Wednesday, June 1, 2011

Joplin Tornado 2011

     Last week I spent two days (Tuesday and Friday) in Joplin, Missouri, photographing the destruction that was caused by an EF-5 tornado on Sunday, May 22. As I write this, 134 lives have been confirmed as deceased from the tornado. This tornado is the deadliest in the U.S. in more than 60 years. When people ask me what it was like to witness the aftermath, I typically shake my head and remain speechless. For me, it resembles, what I imagine, a violent war zone would look like.
     I was surprised to find how many of the survivors were willing to speak to me and other press about their experience. For me, as I am sure it is for the majority of journalist, the goal is to never exploit the people that have been put in these situations, but to tell and show the honest story and emotion that exist.
     In 2007, I traveled to Greensburg, KS to photograph the devastation of a tornado that destroyed that town. I have since been back to Greensburg to see the rebuilding process, and how the community is proving that life can continue after such a disastrous event.
     I hope that everyone in Joplin, Tuscaloosa, AL, and every other place that has been affected throughout this horrible tornado season will prevail as Greensburg has.

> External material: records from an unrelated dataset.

/-! ### Frames -/

/-- Bytes of a partition's pool in use (R409). -/
def poolUsed (s : State) (p : BitVec 6) : Nat :=
  ((s.frames.filter fun f => f.2.part == p).map fun f => f.2.size).sum +
    (match parOf? s p with
     | some t => (t.areaBytes.map Prod.snd).sum
     | none => 0)
/-- Bytes of a partition's pool (R409). -/
def poolSize (s : State) (p : BitVec 6) : Nat :=
  match parOf? s p with
  | some t => t.pool
  | none => 0
/-- Bytes of a stack that frames use. -/
def stackUsed (fs : Cells Frame) (k : Nat) : Nat := ((fs.filter fun f => f.1 / stackSpan == k).map fun f => f.2.size).sum
/-- No frame holds a byte of c to c + z. -/
def placeFree (fs : Cells Frame) (z c : Nat) : Bool := fs.all fun f => decide (c + z ≤ f.1) || decide (f.1 + f.2.size ≤ c)
/-- The lowest free place for a frame of z bytes in stack k: the window of its size holds frames of that size only (R336;
PRESUMED, log entry 9). The place past every frame is taken only in a state whose frames stand outside their windows, which
no run reaches. -/
def stackPlace (fs : Cells Frame) (k z : Nat) : Nat :=
  let cand := classBase k z :: (fs.filter fun f => f.2.size == z && f.1 / stackSpan == k).map fun f => f.1 + z
  (cand.find? (placeFree fs z)).getD ((fs.map fun f => f.1 + f.2.size).foldl max 0)
/-- Stacks in the order of R336 for an agent of a die. -/
def stackOrder (die : Nat) : List Nat :=
  [2 * die, 2 * die + 1] ++ (List.range 8).filter fun k => k / 2 != die
/-- The stack in which a frame of z bytes is taken: the first of the order with room, else the first (R336, R409). -/
def stackFor (fs : Cells Frame) (die z : Nat) : Nat :=
  ((stackOrder die).find? fun k => decide (stackUsed fs k + z ≤ stackBytes)).getD (2 * die)
/-- A zero-filled frame of z bytes beside a die, unless the pool is exhausted (R336); where it is not, there always is one
(R409). -/
def allocFrame (p : BitVec 6) (die z : Nat) (s : State) : Option (Nat × State) :=
  if poolSize s p < poolUsed s p + z then none
  else
    let a := stackPlace s.frames (stackFor s.frames die z) z
    some (a,
      { s with
        frames := Cells.insert a ⟨z, p, false⟩ s.frames
        mem := memZero s.mem a z
        poison := s.poison.filter fun q => decide (q < a) || decide (a + z ≤ q)
        copies := s.copies.filter fun c => decide (c.line * 128 + 128 ≤ a) || decide (a + z ≤ c.line * 128)
        upds := s.upds.filter fun u => decide (u.addr < a) || decide (a + z ≤ u.addr) })
/-- n frames of z bytes beside a die, unless the pool cannot hold them (R409, R410). -/
def allocFrames (p : BitVec 6) (die z : Nat) : Nat → State → Option (List Nat × State)
  | 0, s => some ([], s)
  | n + 1, s => match allocFrame p die z s with
    | none => none
    | some (a, s) => match allocFrames p die z n s with
      | none => none
      | some (as, s) => some (a :: as, s)
/-- After the last frame has moved, next becomes current and the old key is destroyed (R346); nothing where no rotation runs. -/
def endRotation (p : BitVec 6) (s : State) : State :=
  if ((parOf? s p).bind Partition.keyNext).isNone || s.frames.any (fun f => f.2.part == p && !f.2.nextKey) then s
  else
    let s := setPar p (fun t => { t with keyCur := t.keyNext, keyNext := none }) s
    { s with frames := s.frames.map fun f => if f.2.part = p then (f.1, { f.2 with nextKey := false }) else f }
/-- A frame's bytes are zeroed and it returns to the pool (R332, R337, R410); nothing of it stays in a cache or a queue. -/
def freeFrame (a : Nat) (s : State) : State :=
  match Cells.get? a s.frames with
  | some f =>
    let out (x : Nat) : Bool := decide (x < a) || decide (a + f.size ≤ x)
    endRotation f.part { s with
      frames := Cells.erase a s.frames
      mem := memZero s.mem a f.size
      poison := s.poison.filter out
      copies := s.copies.filter fun c => out (c.line * 128)
      upds := s.upds.filter fun u => out u.addr
      stores := s.stores.filter fun q => q.peer || out q.addr
      cores := (s.cores.map fun k => (k.1, { k.2 with
          l1 := k.2.l1.filter fun l => out (l.pline * 128)
          l1i := k.2.l1i.filter fun l => out (l.pline * 128) })).filter fun k => k.2 != Core.zero }
  | none => s

/-! ### Sequences in the address space -/

/-- The live sequence whose window holds an address, and the slot index there (R232, R270): where two windows overlap, the one minted
first (DESIGN CHOICE, log entry 60). -/
def seqAt (s : State) (p : BitVec 6) (va : Nat) : Option (Sq × Nat) :=
  match s.sqs.find? fun q => q.part == p && decide (q.win ≤ va) && decide (va < q.win + q.wmax * 2 ^ cfgEsz q.cfg) with
  | some q => some (q, (va - q.win) / 2 ^ cfgEsz q.cfg)
  | none => none
/-- The physical address of a slot's byte, if its segment is allocated. -/
def seqPhys (q : Sq) (va : Nat) : Option Nat :=
  match Cells.get? ((va - q.win) / segBytes q.cfg) q.segs with
  | some fs => segByte q.cfg fs ((va - q.win) % segBytes q.cfg)
  | none => none
/-- A frame that a table entry names lies in its partition's pool (R339; DEDUCED, log entry 77). -/
def inPool (s : State) (p : BitVec 6) (ph size : Nat) : Bool :=
  match Cells.get? ph s.frames with
  | some f => f.part == p && decide (size ≤ f.size)
  | none => false
/-- The frame that holds an address of a window, by its sequence's segments, is one of the partition's pool (R339). -/
def seqInPool (s : State) (p : BitVec 6) (q : Sq) (va : Nat) : Bool :=
  let o := (va - q.win) % segBytes q.cfg
  match seqPhys q va with
  | some pa => inPool s p (pa - o % segPiece q.cfg) (segPiece q.cfg)
  | none => false
/-- An address in a window page whose segment is not allocated: not resident (R270). -/
def unbacked (s : State) (p : BitVec 6) (va : Nat) : Bool :=
  match seqAt s p va with
  | some (q, _) => (seqPhys q va).isNone
  | none => false
/-- A slot is marked committed beyond CL (R273). -/
def slotMarked (q : Sq) (i : Nat) : Bool := q.committed.any fun r => decide (r.1 ≤ i) && decide (i < r.2)
/-- The check of a slot store: `none` where it is performed, else the DETAIL of SEQW (R232, R278). -/
def slotCheck (q : Sq) (i : Nat) : Option Nat :=
  if i < q.cl ∨ slotMarked q i then some 1 else if q.rl ≤ i then some 2 else none
/-- A store of n bytes touches a live descriptor of the partition (R270). -/
def onDescriptor (s : State) (p : BitVec 6) (va n : Nat) : Bool :=
  s.sqs.any fun q => q.part == p && decide (va < q.handle + 64) && decide (q.handle < va + n)

/-! ### Translation -/

/-- The kinds of access that R335 tells apart. -/
inductive AccessKind where
  /-- `ld` and the lane loads of R247. -/
  | lane
  /-- Every other read of a part or sequencer context. -/
  | read
  | write
  | fetch
  /-- Reads of the copy engine, encoder, collective unit, or the device itself. -/
  | engineRead
  | engineWrite
  /-- Records that the device itself stores: fault rings, completion records (R284, R366). -/
  | deviceWrite
  deriving DecidableEq, Repr

/-- What an address reaches: bytes of a frame, in a state where a first touch has been made, with the page's base and size
and whether it may be written; a sequence slot at or beyond CL; no resident page, with the DETAIL of NOPAGE; a Host page
that an engine may request; bytes behind a peer window; or a cause. -/
inductive Reach where
  | phys (s : State) (pa page size : Nat) (wr : Bool)
  | beyond
  | missing (detail : Nat)
  | ask (page : Nat)
  | peer (addr : Nat)
  | bad (cause detail : Nat)
  deriving DecidableEq, Repr

/-- The page of the device table that holds an address (R330). -/
def pageOf (t : Partition) (va : Nat) : Option (Nat × Page) :=
  t.pages.find? fun p => decide (p.1 ≤ va) && decide (va < p.1 + p.2.size)
/-- The right that an access needs (R335). -/
def allowed (pg : Page) : AccessKind → Bool
  | .lane | .read | .engineRead => pg.rd
  | .write | .engineWrite | .deviceWrite => pg.wr
  | .fetch => pg.ex
/-- The access stores. -/
def AccessKind.stores : AccessKind → Bool
  | .write | .engineWrite | .deviceWrite => true
  | _ => false
/-- The access is made by an engine (R335). -/
def AccessKind.engine : AccessKind → Bool
  | .engineRead | .engineWrite | .deviceWrite => true
  | _ => false
/-- A page in neither table (R334, R339): not resident, or refused to an engine. -/
def unmapped (k : AccessKind) : Reach :=
  if k = .fetch then .bad 0x07 0x03 else if k.engine then .missing 0x02 else .missing 0x00
/-- The table entry of a page names a frame outside the partition's pool: the page is as unmapped, whatever its rights (R339). -/
def strayPage (s : State) (p : BitVec 6) (pg : Page) : Bool :=
  match pg.state with
  | .device ph => !inPool s p ph pg.size
  | _ => false
/-- A slot's segment names such a frame. -/
def straySlot (s : State) (p : BitVec 6) (q : Sq) (va : Nat) : Bool := (seqPhys q va).isSome && !seqInPool s p q va

/-- An access through a peer window (R349): rights at once, then the outcome that the exporter answers (R335), which is left
open: the page is there, it is not, or it is poisoned (DESIGN CHOICE, log entry 22). -/
def reachPeer (t : Partition) (tick : Nat) (k : AccessKind) (va : Nat) : Reach :=
  let o := va - region 0x80
  let dev := BitVec.ofNat 9 (o / 2 ^ 45)
  match Cells.get? (o / 2 ^ 45) t.imports with
  | none => .bad 0x08 0x02
  | some rp =>
    if dev = Config.deviceId ∨ Config.peerLength dev rp ≤ o % 2 ^ 45 then .bad 0x08 0x02
    else if (if k.stores then Config.peerWrite dev rp else Config.peerRead dev rp) then
      (match Config.peerPage tick (o / 4096) with
       | 0 => .missing 0x00
       | 1 => if k.stores then .peer o else .bad 0x10 0x02
       | _ => .peer o)
    else .bad 0x08 0x02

Joplin citizens and volunteers begin to sort through the rubble.
Danny Gideon sits on his porch with his dogs two days after an EF-5 tornado ravaged the city of Joplin, MO. Gideon rushed to find his 77-year-old mother 45 minutes after the tornado hit. After finding his mother in the rumble of the retirement home she was living in, she passed away eight hours later in triage. During all of the chaos, Gideon said, "She wasn't scared." 
Rebuilding is well underway only a few days after the tornado.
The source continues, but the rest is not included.